My story development process is often triggered by something else than a personal experience. It can be an image, a thought, a sentence, a conversation I overheard in a coffee shop or restaurant, or a real-life person I briefly met. Anything that everyday life offers can create enough curiosity and emotional connection to set me off on the character development journey. From the initial idea, though, anything and everything can happen. During the development, the character can change so much that finding a resemblance to the idea that brought that character to life or finding a connection to my own experience might be tricky.

Writing about characters and stories that don’t come from our personal experiences is what we do. Our stories will come to life with a little bit of innovation and plenty of imagination combined with some solid research.

We connect to our writing powers through various sources and walking in our character’s shoes is just one of many ways to connect with our characters. At least, that has been my writing experience.

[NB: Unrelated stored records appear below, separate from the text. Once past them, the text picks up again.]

-- ==== Sys2Proof/Machine/LceOps.lean ====
section
/-! DEFINITION. The shared operations of the lace engines (chapter 13): the step, FIFOs, pins, cues, loading and
safe levels. -/

namespace Sys2Proof.Machine

def State.lce (s : State) (d e : Nat) : LaceEng := tblGet s.lace LaceEng.reset (d * 16 + e)
def State.setLce (s : State) (d e : Nat) (x : LaceEng) : State :=
  { s with lace := tblSet s.lace LaceEng.reset (d * 16 + e) x }

def lceState (s : State) (d e : Nat) : Nat := s.get d (F.LCE_ENG_STATUS_STATE e)

/-- STATE of an engine written, with its bits of LCE_STATUS: 0 OFF, 1 EMPTY, 2 STOPPED, 3 RUN, 4 STALLED,
5 WAIT_GROUP, 6 SAFE. -/
def State.setLceState (s : State) (d e st : Nat) : State :=
  let s := s.put d (F.LCE_ENG_STATUS_STATE e) st
  let s := if st = 3 ∨ st = 4 then s.setBit d F.LCE_STATUS_RUN e else s.clrBit d F.LCE_STATUS_RUN e
  if st = 4 then s.setBit d F.LCE_STATUS_STALLED e
  else (((s.clrBit d F.LCE_STATUS_STALLED e).putFlag d (F.LCE_ENG_STATUS_STALL_DRAW e) false).putFlag d
    (F.LCE_ENG_STATUS_STALL_DEPOSIT e) false)

/-! ## Bindings and FIFOs (R593, R604 to R606) -/

/-- The cluster and event engine that a lace engine is bound to. -/
def State.lceBind (s : State) (d e : Nat) : Option (Nat × Nat) :=
  ((s.cfgOf (uid d 5 e)).lace.binds.find? (fun b => b.1 == d && b.2.1 == e)).map (fun b => (b.2.2.1, b.2.2.2))

/-- The LACE event raised on the bound Awl engine. -/
def State.lceEvent (s : State) (d e : Nat) : State :=
  match s.lceBind d e with
  | some (c, g) => if g < 8 then s.raise d (8 * c + g) 11 else s
  | none => s

/-- Whether the engine is the IRIG decoder of a capture input (R604). -/
def State.isIrig (s : State) (d e : Nat) : Bool :=
  s.cfg.time.caps.any (fun c => c.die == d && c.mode == 3 && c.lace == e)

def inThr (s : State) (d e : Nat) : Nat := min 7 (s.get d (F.LCE_FIFO_STAT_IN_THR e))
def outThr (s : State) (d e : Nat) : Nat := max 1 (min 8 (s.get d (F.LCE_FIFO_STAT_OUT_THR e)))

/-- Both FIFOs written back with their counts. -/
def State.setFifos (s : State) (d e : Nat) (i o : List Nat) : State :=
  let s := s.setLce d e { s.lce d e with inF := i, outF := o }
  (s.put d (F.LCE_FIFO_STAT_IN_COUNT e) i.length).put d (F.LCE_FIFO_STAT_OUT_COUNT e) o.length

/-- A word written to LCE_IN_FIFO (R604, R605). -/
def State.lcePush (s : State) (d e w : Nat) : State :=
  let x := s.lce d e
  if x.inF.length < 8 then s.setFifos d e (x.inF ++ [w % 65536]) x.outF
  else (s.putFlag d (F.LCE_FIFO_STAT_IN_OVF e) true).setBit d F.LCE_EVENT_IN_OVF e

/-- A read of LCE_OUT_FIFO (R605): the register's value and the state after. -/
def State.lcePop (s : State) (d e : Nat) : Nat × State :=
  let x := s.lce d e
  if s.isIrig d e then (0, s)
  else match x.outF with
    | [] => (0, s.putFlag d (F.LCE_FIFO_STAT_OUT_EMPTY_READ e) true)
    | w :: r => (w + 65536, s.setFifos d e x.inF r)

/-! ## Pins (R592, R595) -/

/-- The pin that output `o` of an engine maps to. -/
def State.outPin (s : State) (d e o : Nat) : Option Nat :=
  let m := s.get d (F.LCE_OUTMAP_MAP e) / 16 ^ o % 16
  if m ≥ 8 then some (8 * (e / 4) + m % 8) else none

/-- A pin driven to a level by an engine's output; it leaves its safe level. -/
def State.drivePin (s : State) (d p : Nat) (v : Bool) : State :=
  let s := s.putFlag d (F.LCE_PIN_CFG_AT_SAFE p) false
  if v then s.setBit d F.LCE_PIN_OUT_DRIVE p else s.clrBit d F.LCE_PIN_OUT_DRIVE p

/-- A pin put at its safe level: 0 low, 1 high or released, 2 high-impedance, 3 the level present. -/
def State.safePin (s : State) (d p : Nat) : State :=
  if s.get d (F.LCE_PIN_CFG_FUNC p) < 2 then s
  else
    let s := s.putFlag d (F.LCE_PIN_CFG_AT_SAFE p) true
    match s.get d (F.LCE_PIN_CFG_SAFE p) with
    | 1 => s.setBit d F.LCE_PIN_OUT_DRIVE p
    | 3 => s
    | _ => s.clrBit d F.LCE_PIN_OUT_DRIVE p

/-- The output pins of an engine. -/
def State.lcePins (s : State) (d e : Nat) : List Nat := (List.range 8).filterMap (fun o => s.outPin d e o)

/-- The levels at the pins as the part shows them: 0 for UNUSED pins and the pins of a held bank (R872). -/
def State.pinLevels (s : State) (d levels : Nat) : Nat :=
  (List.range 32).foldl (fun a p => if s.get d (F.LCE_PIN_CFG_FUNC p) = 0 ∨ s.bankHeld d (p / 8) then a else a + (levels / 2 ^ p % 2) * 2 ^ p) 0

/-! ## The step (R598, R599) -/

/-- A source of an input slot sampled at a tick (R596). -/
def State.lceInput (s : State) (d e pins caps code : Nat) : Bool :=
  let x := s.lce d e
  if code < 8 then pins.testBit (8 * (e / 4) + code)
  else if code < 16 then (s.get d F.LCE_FLAGS_FLAG).testBit (8 * (e / 4) + (code - 8))
  else match code with
    | 0x10 => (s.get d (F.LCE_SR_FDR e)).testBit 0
    | 0x11 => !x.inF.isEmpty
    | 0x12 => decide (x.outF.length < 8)
    | 0x14 | 0x15 | 0x16 | 0x17 => caps.testBit (code - 0x14)
    | 0x19 => true
    | _ => false

/-- The value of input slot `i`. -/
def State.lceSlot (s : State) (d e pins caps i : Nat) : Bool :=
  s.lceInput d e pins caps (s.get d (F.LCE_INMAP_SLOTS e) / 256 ^ i % 64)

/-- What an engine chose at a tick: the entry's index and the value of input A. -/
def State.lceChoose (s : State) (d e pins caps : Nat) : Nat × Bool :=
  let st := s.get d (F.LCE_ENG_STATUS_CUR e)
  if lceState s d e = 4 then (s.get d (F.LCE_ENG_STATUS_ENTRY e), (s.lce d e).heldA)
  else
    let a := s.lceSlot d e pins caps (s.get d (F.LCE_SEL_SEL_A e st))
    let b := s.lceSlot d e pins caps (s.get d (F.LCE_SEL_SEL_B e st))
    (st * 4 + 2 * bit b + bit a, a)

/-- The outputs that an entry changes, driven on their pins. -/
def State.lceOutputs (s : State) (d e x : Nat) : State :=
  (List.range 8).foldl (fun a o =>
    if x.testBit (14 + o) then
      match a.outPin d e o with
      | some p => a.drivePin d p (x.testBit (6 + o))
      | none => a
    else a) s

/-- The next state of an entry (R598). -/
def lceNext (x st first last : Nat) : Nat :=
  if x.testBit 5 then (if st = last then first else (st + 1) % 32) else x % 32

/-- A stall begins or goes on (R607). -/
def State.lceStall (s : State) (d e idx : Nat) (a draw : Bool) : State :=
  let begins := lceState s d e != 4
  let s := s.setLceState d e 4
  let s := (s.putFlag d (F.LCE_ENG_STATUS_STALL_DRAW e) draw).putFlag d (F.LCE_ENG_STATUS_STALL_DEPOSIT e) (!draw)
  let s := (s.put d (F.LCE_ENG_STATUS_ENTRY e) idx).setLce d e { s.lce d e with heldA := a }
  if begins then (s.count d (F.LCE_STALLS_COUNT e) 1).setBit d F.LCE_EVENT_STALL e else s

/-- INR after a tally. -/
def lceTally (inr code : Nat) (a : Bool) : Nat :=
  match code with
  | 0 => inr
  | 1 => inr * 2 % 65536
  | 2 => (inr * 2 + 1) % 65536
  | _ => (inr * 2 + bit a) % 65536

/-- The intake register, the feed register and the FIFOs after an applied entry, with their threshold events. The word
that an IRIG decoder deposits is taken by the time unit at once (R604). -/
def State.lceShift (s : State) (d e x : Nat) (a : Bool) : State :=
  let g := s.lce d e
  let inr := lceTally (s.get d (F.LCE_SR_INR e)) (x / 2 ^ 24 % 4) a
  let fdr := s.get d (F.LCE_SR_FDR e)
  let fdr := if x.testBit 26 then fdr / 2 else fdr
  let draw := x.testBit 22
  let dep := x.testBit 23
  let outF := if dep && !s.isIrig d e then g.outF ++ [inr] else g.outF
  let s := s.put d (F.LCE_SR_INR e) (if dep then 0 else inr)
  let s := s.put d (F.LCE_SR_FDR e) (if draw then g.inF.headD 0 else fdr)
  let s := s.setFifos d e (if draw then g.inF.drop 1 else g.inF) outF
  let s := if draw && g.inF.length == inThr s d e + 1 then s.lceEvent d e else s
  if dep && outF.length == outThr s d e && outF.length == g.outF.length + 1 then s.lceEvent d e else s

What about your writing process? Do you need to put yourself in your character’s shoes to develop your character?

 Top Tips

  1. If you have fascinating characters but don’t have a story for them, put them aside and wait for the right story to come your way. I waited over ten years for the right story for Maggie and Patrick to arrive.
  • I often write into my scripts a character that I genuinely hate. A character that is built on cliches and is very unlikable. I call them wooden characters. During the re-writes, I will either get rid of that character altogether or add more substance to them, so they’re more dimensional and relatable than a stick figure they were created to be. Creating a “wooden icky character” allows me to get all the character cliches out of my system.
  • Recently I came to realise that my beginnings aren’t as powerful as I would like. However, permitting myself to write wobbly and clumsy sentences gives me flexibility. It allows my writing to become more impactful right from the start without the weak, long-winded opening. In short, the weakest link must go, which means deleting the beginning of my articles or blogs, if they don’t sit well with the rest of the text.

Recommendations

Seven Psychopaths” is a brilliant film about a struggling screenwriter whose best friend engages him in real-life experiences to unlock his creativity. This film is a perfect example of walking in your character’s shoes. Would I like to be a part of Marty’s experience in real life? Definitely not! Does that make me a less imaginative, creative writer? I don’t think so!